-- ==== Sys2Proof/Machine/Observe.lean ====
section
/-! DEFINITION. What can be seen from outside, as views that change nothing: the requests issued, the levels of the lines
(10_state.md R35), and the end of a run (70_reset_and_hazards.md R204). -/

namespace Sys2Proof.Machine

/-- The event the sequencer performs next: the one at its position (R30). -/
def State.nextEvent (s : State) : Option Event :=
  match s.seq with
  | .idle => none
  | .running k => eventAt s k

/-- The request a record entry is about. -/
def Issued.event : Issued → Event
  | .drive l v _ => .drive l v
  | .wait us => .wait us
  | .unanswered e => e

/-- Every line and delay request issued so far, oldest first (R204): those on record, and the one that is out. -/
def State.issued (s : State) : List Issued := s.record.reverse ++ s.outstanding.toList.map Issued.unanswered

/-- The level the environment gives a line (R35): the level of its last answered request if that answer was `ok`; a free
value after a `fail`, and before the line's first request. A request nobody answered changes no level (log 14). The list is
newest first. -/
def levelIn (l : Line) : List Issued → Level
  | [] => Config.initialLevel l.number
  | .drive l' v answer :: t =>
      if l' = l then (match answer with | .ok => v | .fail => Config.failedLevel t.length) else levelIn l t
  | .wait _ :: t => levelIn l t
  | .unanswered _ :: t => levelIn l t

/-- A line's level now (R35). -/
def State.lineLevel (s : State) (l : Line) : Level := levelIn l s.record

/-- Whether OE's level blanks the panel: OE 1 blanks, OE 0 unblanks (R141). -/
def State.blanked (s : State) : Bool := s.lineLevel .oe

/-- The host has no further command to offer (R204): none stands on the port and none is still to come. RST is no command,
so it does not count. -/
def State.hostDone (s : State) : Bool := !s.cmdValid && s.host.all (· == .quiet)

/-- A run has ended (R204): the host is done, and the block is idle or FAULTED. -/
def State.ended (s : State) : Bool := s.hostDone && (!s.busy || s.faulted)

/-- The final state of a run (R204), with the environment's record. -/
structure Final where
  configured : Bool
  bb : BitVec 4
  fb : Memory
  faulted : Bool
  err : Err
  resp : Word
  issued : List Issued
  deriving DecidableEq, Repr

/-- The tuple of R204. -/
def State.final (s : State) : Final :=
  { configured := s.configured, bb := s.bb, fb := s.fb, faulted := s.faulted, err := s.err, resp := s.resp,
    issued := s.issued }

/-- An event together with its answer, as the record holds it. -/
def Event.answered (answer : Answer) : Event → Issued
  | .drive l v => .drive l v answer
  | .wait us => .wait us

end Sys2Proof.Machine
end

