/-- 70_reset_and_hazards.md section 5 (R204) and 10_state.md section 7 (R33, R34): every request issued is on record,
answered or not, and none is dropped. A reset or a step without a running OUTPUT leaves the issued requests as they
are, a request that the reset abandons among them (log 13); a sequencer step issues the event at its position, once,
also if it is answered only in a later step (log 7). Premise: the invariant, which has the request that is out at the
sequencer's position. -/
def Obligations.EveryIssuedRequestIsRecorded : Prop :=
  ∀ s t : State, s.Inv → step s = .next t →
    ((s.rst = true ∨ s.seq = .idle) → t.issued = s.issued) ∧
    (s.rst = true → t.record.reverse = s.issued ∧ t.outstanding = none) ∧
    (∀ (k : Nat) (e : Event), s.rst = false → s.seq = .running k → (scanTrace s)[k]? = some e →
      (s.outstanding = none → s.issued = s.record.reverse) ∧
      (s.outstanding ≠ none → s.issued = s.record.reverse ++ [.unanswered e]) ∧
      (t.issued = s.record.reverse ++ [.unanswered e] ∨
        ∃ answer, t.issued = s.record.reverse ++ [e.answered answer]))
end

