theorem lvl_eq_true_iff {v : Byte} {t : Nat} : lvl v t = true ↔ t ≤ v.toNat := decide_eq_true_iff

/-- STEP is a byte, so the first sub-frame's threshold does not saturate. -/
theorem threshold_zero (step : Byte) : threshold step 0 = step.toNat := by
  have hle : step.toNat ≤ 255 := Nat.le_of_lt_succ step.isLt
  simp [threshold, sat255, hle]

theorem colorLine_number {ch : Nat} (h : ch < 6) : (colorLine ch).number = ch := by
  interval_cases ch <;> rfl

theorem columnEvents_getElem?_color (s : State) (t r c : Nat) {ch : Nat} (h : ch < 6) :
    (columnEvents s t r c)[ch]? = some (.drive (colorLine ch) (lvl (s.channel r c ch) t)) := by
  interval_cases ch <;> rfl

theorem line_of_drive_mem_columnEvents {s : State} {t r c : Nat} {l : Line} {v : Level}
    (h : .drive l v ∈ columnEvents s t r c) : l ∈ [.r1, .g1, .b1, .r2, .g2, .b2, .clk] := by
  simp only [columnEvents, List.mem_cons, Event.drive.injEq, List.not_mem_nil, or_false] at h
  simp only [List.mem_cons, List.not_mem_nil, or_false]
  tauto

/-- A row's columns drive colour lines and CLK only. -/
theorem line_of_drive_mem_rowShift {s : State} {t r : Nat} {l : Line} {v : Level} (h : .drive l v ∈ rowShift s t r) :
    l ∈ [.r1, .g1, .b1, .r2, .g2, .b2, .clk] := by
  obtain ⟨c, -, hc⟩ := List.mem_flatMap.mp h
  exact line_of_drive_mem_columnEvents hc

/-- Settles O42: a column's events stand at `scanTrace_getElem?_column`; the first six are the comparisons of the six
channels (`columnEvents_getElem?_color`). -/
theorem columnComparesAndPulses : Obligations.ColumnComparesAndPulses := by
  intro s i r c hi hr hc
  refine ⟨fun ch hch => ⟨colorLine ch, _, ?_, colorLine_number hch, lvl_eq_true_iff⟩, ?_, ?_⟩
  · exact (scanTrace_getElem?_column s hi hr hc (by omega)).trans (columnEvents_getElem?_color s _ r c hch)
  · exact scanTrace_getElem?_column s hi hr hc (by decide)
  · exact scanTrace_getElem?_column s hi hr hc (by decide)

end Sys2Proof.Machine
end

section
/-! The row tail and its address drives (R134, R135, R142). -/

namespace Sys2Proof.Machine

/-- The address line of a bit of the row's number, in R135's order. -/
def addressLine : Nat → Line
  | 0 => .a
  | 1 => .b
  | 2 => .c
  | 3 => .d
  | _ => .f

theorem addressLine_number {j : Nat} (h : j < 5) : (addressLine j).number = 6 + j := by
  interval_cases j <;> rfl

theorem naddr_le (v : Variant) : v.naddr ≤ 5 := by
  cases v <;> decide

theorem rows_eq_two_pow_naddr (v : Variant) : v.rows = 2 ^ v.naddr := by
  cases v <;> rfl

/-- `Address(r)`: line `j` carries bit `j` of `r`. -/
theorem addressEvents_getElem? (v : Variant) (r : Nat) {j : Nat} (h : j < v.naddr) :
    (addressEvents v r)[j]? = some (.drive (addressLine j) (r.testBit j)) := by
  cases v with
  | standard =>
    have hj : j < 4 := h
    interval_cases j <;> rfl
  | double =>
    have hj : j < 5 := h
    interval_cases j <;> rfl

theorem rowTail_getElem?_address (cfg : Config) (r : Nat) {j : Nat} (h : j < cfg.variant.naddr) :
    (rowTail cfg r)[5 + j]? = (addressEvents cfg.variant r)[j]? := by
  rw [rowTail, List.getElem?_append_left (by simp; omega), List.getElem?_append_right (by simp)]
  simp

/-- After the address drives: the last wait and the unblank. -/
theorem rowTail_getElem?_end (cfg : Config) (r m : Nat) :
    (rowTail cfg r)[5 + cfg.variant.naddr + m]? = [Event.wait cfg.delayUs, .drive .oe false][m]? := by
  rw [rowTail, List.getElem?_append_right (by simp; omega)]
  congr 1
  simp
  omega

theorem rowTail_getElem?_unblank (cfg : Config) (r : Nat) :
    (rowTail cfg r)[6 + cfg.variant.naddr]? = some (.drive .oe false) := by
  rw [Nat.add_right_comm 5 1]
  exact rowTail_getElem?_end cfg r 1

/-- On 64x32 the row tail has no F drive. -/
theorem drive_f_not_mem_rowTail {cfg : Config} (h : cfg.variant = .standard) (r : Nat) (v : Level) :
    .drive .f v ∉ rowTail cfg r := by
  simp [rowTail, addressEvents, h]

/-- Settles O43: the tail's events stand at `scanTrace_getElem?_rowTail`. -/
theorem rowTailLatchesAndAddresses : Obligations.RowTailLatchesAndAddresses := by
  intro s i r hi hr
  have htail {m : Nat} (hm : m < 7 + s.cfg.variant.naddr) := scanTrace_getElem?_rowTail s hi hr hm
  refine ⟨htail (m := 0) (by omega), htail (m := 1) (by omega), htail (m := 2) (by omega), htail (m := 3) (by omega),
    htail (m := 4) (by omega), fun j hj => ?_, ?_, ?_⟩
  · rw [Nat.add_assoc _ 5 j]
    exact (htail (by omega)).trans (rowTail_getElem?_address s.cfg r hj)
  · rw [Nat.add_assoc _ 5]
    exact (htail (by omega)).trans (rowTail_getElem?_end s.cfg r 0)
  · rw [Nat.add_assoc _ 6]
    exact (htail (by omega)).trans (rowTail_getElem?_unblank s.cfg r)

/-- Settles O44: each drive is that of one bit (`addressEvents_getElem?`); `testBit` is the rule's `r div 2^j mod 2`. -/
theorem addressLinesCarryTheRow : Obligations.AddressLinesCarryTheRow := by
  refine ⟨fun v r _ => ⟨addressEvents_length v r, rows_eq_two_pow_naddr v, fun j hj => ⟨addressLine j, ?_, ?_⟩⟩,
    by decide⟩
  · exact addressLine_number (hj.trans_le (naddr_le v))
  · rw [addressEvents_getElem? v r hj, Nat.testBit_eq_decide_div_mod_eq]

/-- Settles O45: on 64x32 neither part of a row drives F (`line_of_drive_mem_rowShift`, `drive_f_not_mem_rowTail`); on
64x64 the first row tail does, at its fifth address drive. -/
theorem fLineOnlyInTheDoubleVariant : Obligations.FLineOnlyInTheDoubleVariant := by
  refine fun s => ⟨fun hv e he v hf => ?_, fun hv hcount => ⟨Nat.testBit 0 4, ?_⟩⟩
  · subst hf
    obtain ⟨i, -, r, -, hrow | hrow⟩ | hblank := mem_scanTrace_iff.mp he
    · exact absurd (line_of_drive_mem_rowShift hrow) (by decide)
    · exact drive_f_not_mem_rowTail hv r v hrow
    · cases hblank
  · have h4 : 4 < s.cfg.variant.naddr := by
      rw [hv]
      decide
    have hdrive : Event.drive .f (Nat.testBit 0 4) ∈ rowTail s.cfg 0 :=
      List.mem_of_getElem? ((rowTail_getElem?_address s.cfg 0 h4).trans (addressEvents_getElem? _ 0 h4))
    exact mem_scanTrace_iff.mpr (.inl ⟨0, hcount, 0, rows_pos _, .inr hdrive⟩)

end Sys2Proof.Machine
end

section
/-! The two ends of the trace (R140, R143). -/

namespace Sys2Proof.Machine

/-- The index of the last row's last event, from the number of rows. -/
theorem traceLength_sub_two {s : State} {i : Nat} (hi : s.countReg.toNat = i + 1) :
    traceLength s - 2 = (i * s.cfg.variant.rows + (s.cfg.variant.rows - 1)) * rowLength s.cfg.variant + 512 +
      (6 + s.cfg.variant.naddr) := by
  have hrows : rowCount s = i * s.cfg.variant.rows + (s.cfg.variant.rows - 1) + 1 := by
    rw [rowCount, hi, Nat.succ_mul, Nat.add_assoc, Nat.sub_add_cancel (rows_pos _)]
  have hlen := rowLength_eq s.cfg.variant
  rw [traceLength, hrows, Nat.succ_mul]
  omega

/-- Settles O48: the final blank closes the list; the event before it is the last of the last row tail
(`traceLength_sub_two`), and the first 512 events are the first row's columns. -/
theorem traceBeginsAndEnds : Obligations.TraceBeginsAndEnds := by
  refine fun s => ⟨by simp [scanTrace], fun hcount => ⟨?_, ?_, fun k l v hk h => ?_⟩⟩
  · obtain ⟨i, hi⟩ := Nat.exists_eq_succ_of_ne_zero hcount.ne'
    have hrow : s.cfg.variant.rows - 1 < s.cfg.variant.rows := Nat.sub_lt (rows_pos _) (by decide)
    rw [scanTrace_length, traceLength_sub_two hi, scanTrace_getElem?_rowTail s (by omega) hrow (by omega)]
    exact rowTail_getElem?_unblank s.cfg _
  · have hfirst := scanTrace_getElem?_column s (c := 0) (m := 0) hcount (rows_pos _) (by decide) (by decide)
    simpa [columnEvents, threshold_zero, lvl] using hfirst
  · have hshift := scanTrace_getElem?_rowShift s hcount (rows_pos _) hk
    simp only [Nat.zero_mul, Nat.zero_add] at hshift
    exact line_of_drive_mem_rowShift (List.mem_of_getElem? (hshift.symm.trans h))

end Sys2Proof.Machine
end

section
/-! The acceptance of a command word (R172, R175): a FAULTED block discards it, any other runs its checks in order. -/

namespace Sys2Proof.Machine

theorem step_of_running {s : State} {k : Nat} (hrst : s.rst = false) (hseq : s.seq = .running k) :
    step s = seqStep k s.hold := by
  simp [step, hrst, hseq]

theorem step_of_command {s : State} {i : Instr} (hrst : s.rst = false) (hseq : s.seq = .idle)
    (hvalid : s.cmdValid = true) (hd : decode s.cmd = .command i) : step s = exec i s.driveNext := by
  obtain ⟨h, _⟩ | ⟨_, _, h, _⟩ | ⟨_, _, _, j, hj, he⟩ | ⟨_, _, _, _, h, _⟩ | ⟨_, _, h, _⟩ := step_cases s
  · simp [hrst] at h
  · simp [hseq] at h
  · cases hd.symm.trans hj
    exact he
  · simp [hd] at h
  · simp [hvalid] at h

theorem exec_of_faulted {i : Instr} {s : State} (hf : s.faulted = true) : exec i s = .next s := by
  obtain ⟨_, he⟩ | ⟨hf', _⟩ | ⟨hf', _⟩ := exec_cases i s
  · exact he
  · simp [hf] at hf'
  · simp [hf] at hf'

theorem acceptIllegal_of_faulted {s : State} (hf : s.faulted = true) : acceptIllegal s = .next s := by
  simp [acceptIllegal, hf]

- PROBLEM STATEMENT -
Print, without alteration, only the lines above between the one holding "now (R35). -/" and the one holding "def State.blanked (s", inclusive.

- ANSWER AREA -
/-- A line's level now (R35). -/
def State.lineLevel (s : State) (l : Line) : Level := levelIn l s.record

/-- Whether OE's level blanks the panel: OE 1 blanks, OE 0 unblanks (R141). -/
def State.blanked (s : State) : Bool := s.lineLevel .oe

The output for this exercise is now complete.